I then asked myself what is there to conclude that Abraham understood it that way. Paul is confident that it's there in Genesis. I look and see that God tells Abraham, "I am your shield, your exceedingly great reward." God Himself and fellowship with Him is the reward--which is eternal life. Moments later, Abraham believes God, and is declared righteousness. Then God makes a covenant by passing between the halves of the calf. Then in Genesis 17, with only the conception of Ishmael intermitting, God says "walk before me and be blameless that I may establish my covenant with you," and then God identifies circumcision as the covenant. I cannot think that covenant is anything other than the one that God established 13 years earlier (Gn. 15), the one in which He was declared righteous. It makes sense that Abraham would see this righteousness as the absolute greatest blessing that he received from God, and so Abraham would also interpret circumcision as sealing the righteousness that he received by faith. (perhaps this is how Abraham saw Christ's day and rejoiced?)
Then I look in the New Testament. In Colossians 2:11-12 Paul jumps from the spiritual meaning of circumcision to the spiritual meaning of baptism without taking a breath, showing that circumcision too was meant to be seen primarily in a spiritual light. Then in studying circumcision I find that it represents righteousness, cutting off sin, fellowship with God, and regeneration--all of which baptism too represents. Not only that, but God speaks through the OT as though the Jews ought to have understood its significance and calls them to account for not doing in their hearts what it signifies (which Paul does too in Romans 2).

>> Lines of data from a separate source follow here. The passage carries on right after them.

/-! ### The pins (R264, R270, R271) -/

theorem txPin_of_released {b : Block} (h : b.txOe = false) : txPin b = .undriven := by
  simp [txPin, h]

theorem txPin_of_driven {b : Block} (h : b.txOe = true) : txPin b = if b.txOut then .mark else .space := by
  simp [txPin, h]

/-- The sample reads the level at the head of the line, an undriven one through the pull-up register. -/
theorem sample_of_line {s : State} {l : Level} {ls : List Level} (h : s.line = l :: ls) :
    s.sample = readLevel s.blk.rxPu (Config.undrivenLevel s.pad s.cycle) l := by
  simp [State.sample, State.lineLevel, rxPullupEn, h]

/-- Settles O25: `tx_pin` by `tx_oe` and `tx_out`, the sample by the level the line shows; with the pull-up on, what an
undriven line reads does not depend on the draw. -/
theorem pinsFollowTheirRegisters : Obligations.PinsFollowTheirRegisters := by
  intro s
  refine ⟨txPin_of_released, fun hoe hout => ?mark, fun hoe hout => ?space, fun ls => sample_of_line,
    fun ls => sample_of_line, fun ls hline hpu => ?pulledUp⟩
  case mark => simp [txPin_of_driven hoe, hout]
  case space => simp [txPin_of_driven hoe, hout]
  case pulledUp => simp [sample_of_line hline, readLevel, hpu]

end Sys2Proof.Machine

/-! # Two instances on one wire (60_exceptions.md R312, R313): the pair's step, and a byte from one to the other

A receiver's run is read as the sampler firings it holds, as a transmitter's is as its Tx ticks: the receiver's fields
are taken apart from the timer and the transmitter (`rxFields`), and from a place `g` past its threshold a run takes one
sample whenever `g` and the cycles passed make up a bit period (`rxFields_quietRun`). Between two instances the `i`-th
sample falls into the `i`-th bit of the sender's frame, whatever `g` is, so the receiver takes the frame's levels. -/

namespace Sys2Proof.Machine

/-! ### The pair (R312) -/

/-- A pair steps only if both instances do. -/
theorem Pair.step_eq_next {q q' : Pair} (h : q.step = .next q') :
    Machine.step q.inputA = .next q'.a ∧ Machine.step q.inputB = .next q'.b := by
  unfold Pair.step at h
  split at h <;> cases h
  next ha hb => exact ⟨ha, hb⟩

/-- B reads A's pin as its line. -/
theorem Pair.inputB_sample (q : Pair) :
    q.inputB.sample = readLevel q.b.blk.rxPu (Config.undrivenLevel 1 q.b.cycle) (txPin q.a.blk) := rfl

/-- Settles O28: a driven pin is read as it is driven, and one that is not through B's pull-up. -/
theorem pairStepsTogether : Obligations.PairStepsTogether := by
  intro q q' h
  obtain ⟨ha, hb⟩ := Pair.step_eq_next h
  refine ⟨ha, hb, fun hoe => ?driven, fun hoe hpu => ?pulledUp⟩ <;> rw [Pair.inputB_sample]
  case driven =>
    rw [txPin_of_driven hoe]
    cases q.a.blk.txOut <;> rfl
  case pulledUp => rw [txPin_of_released hoe, hpu, readLevel, Bool.true_or]

/-! ### The receiver's fields -/

/-- What a sampler firing reads and writes (R194), and its threshold; the other fields at their power-on values. -/
def rxFields (b : Block) : Block := { Block.powerOn with
  rxCmp := b.rxCmp, rxDetEn := b.rxDetEn, rxSampEn := b.rxSampEn, rxState := b.rxState, rxBits := b.rxBits
  rxAcc := b.rxAcc, rxq := b.rxq }

section Fields
variable (b : Block)
@[simp] theorem rxFields_rxCmp : (rxFields b).rxCmp = b.rxCmp := rfl
@[simp] theorem rxFields_rxSampEn : (rxFields b).rxSampEn = b.rxSampEn := rfl
@[simp] theorem rxFields_rxq : (rxFields b).rxq = b.rxq := rfl
end Fields

theorem rxFields_afterTx (p : Params) (b : Block) : rxFields (afterTx p b) = rxFields b := by
  rw [afterTx_frame]
  rfl

theorem rxFields_rxStep (p : Params) (r : Bool) (b : Block) : rxFields (rxStep p r b) = rxStep p r (rxFields b) := by
  rcases rxStep_cases p r b with ⟨hs, e⟩ | ⟨hs, e⟩ | ⟨hs, e⟩ <;> rw [e]
  · exact (rxStep_of_start p r (b := rxFields b) hs).symm
  · rw [rxStep_of_data p r (b := rxFields b) hs, rxData, rxData, apply_ite rxFields]
    rfl
  · exact (rxStep_of_stop p r (b := rxFields b) hs).symm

As I think through these things, I am not confident anymore that it's right to look at this covenant as primarily about national and generational blessings and only typically about spiritual blessings. Here is why:
- To the spiritual man, a land and a dynasty are not as great of a thing as knowing God, and so those promises are an added kindness (and an incredible kindness) to what God really meant to give by His covenant. No sensible believing Jew would be more happy about being a Jew than having fellowship with God.
- Those who were circumcised, God intended much more than that they would just become part of national Israel. God's intention is that they would be reminded by circumcision of how God justified Abraham and gave him perfect righteousness apart from works, and that way it would act as a seal of the promise.
- We'd be entirely backward to be baptized or witness baptism without feeding on its true meaning; and with circumcision representing all the same things, it's inexcusable that the Jews would miss it.
My conclusion: the sap which we feed from in the New Covenant is no different from the sap which nourished every believing Jew in the Abrahamic Covenant. In addition, it was not primarily about land and people, but the spiritual blessings which were given to Abraham, which any Jew was promised by faith to have for himself if they too would believe God.
My wife and I are doing a lot of reading and studying, and our central aim really is to find out whether we have been wrong on the nature of baptism, so all feedback appreciated.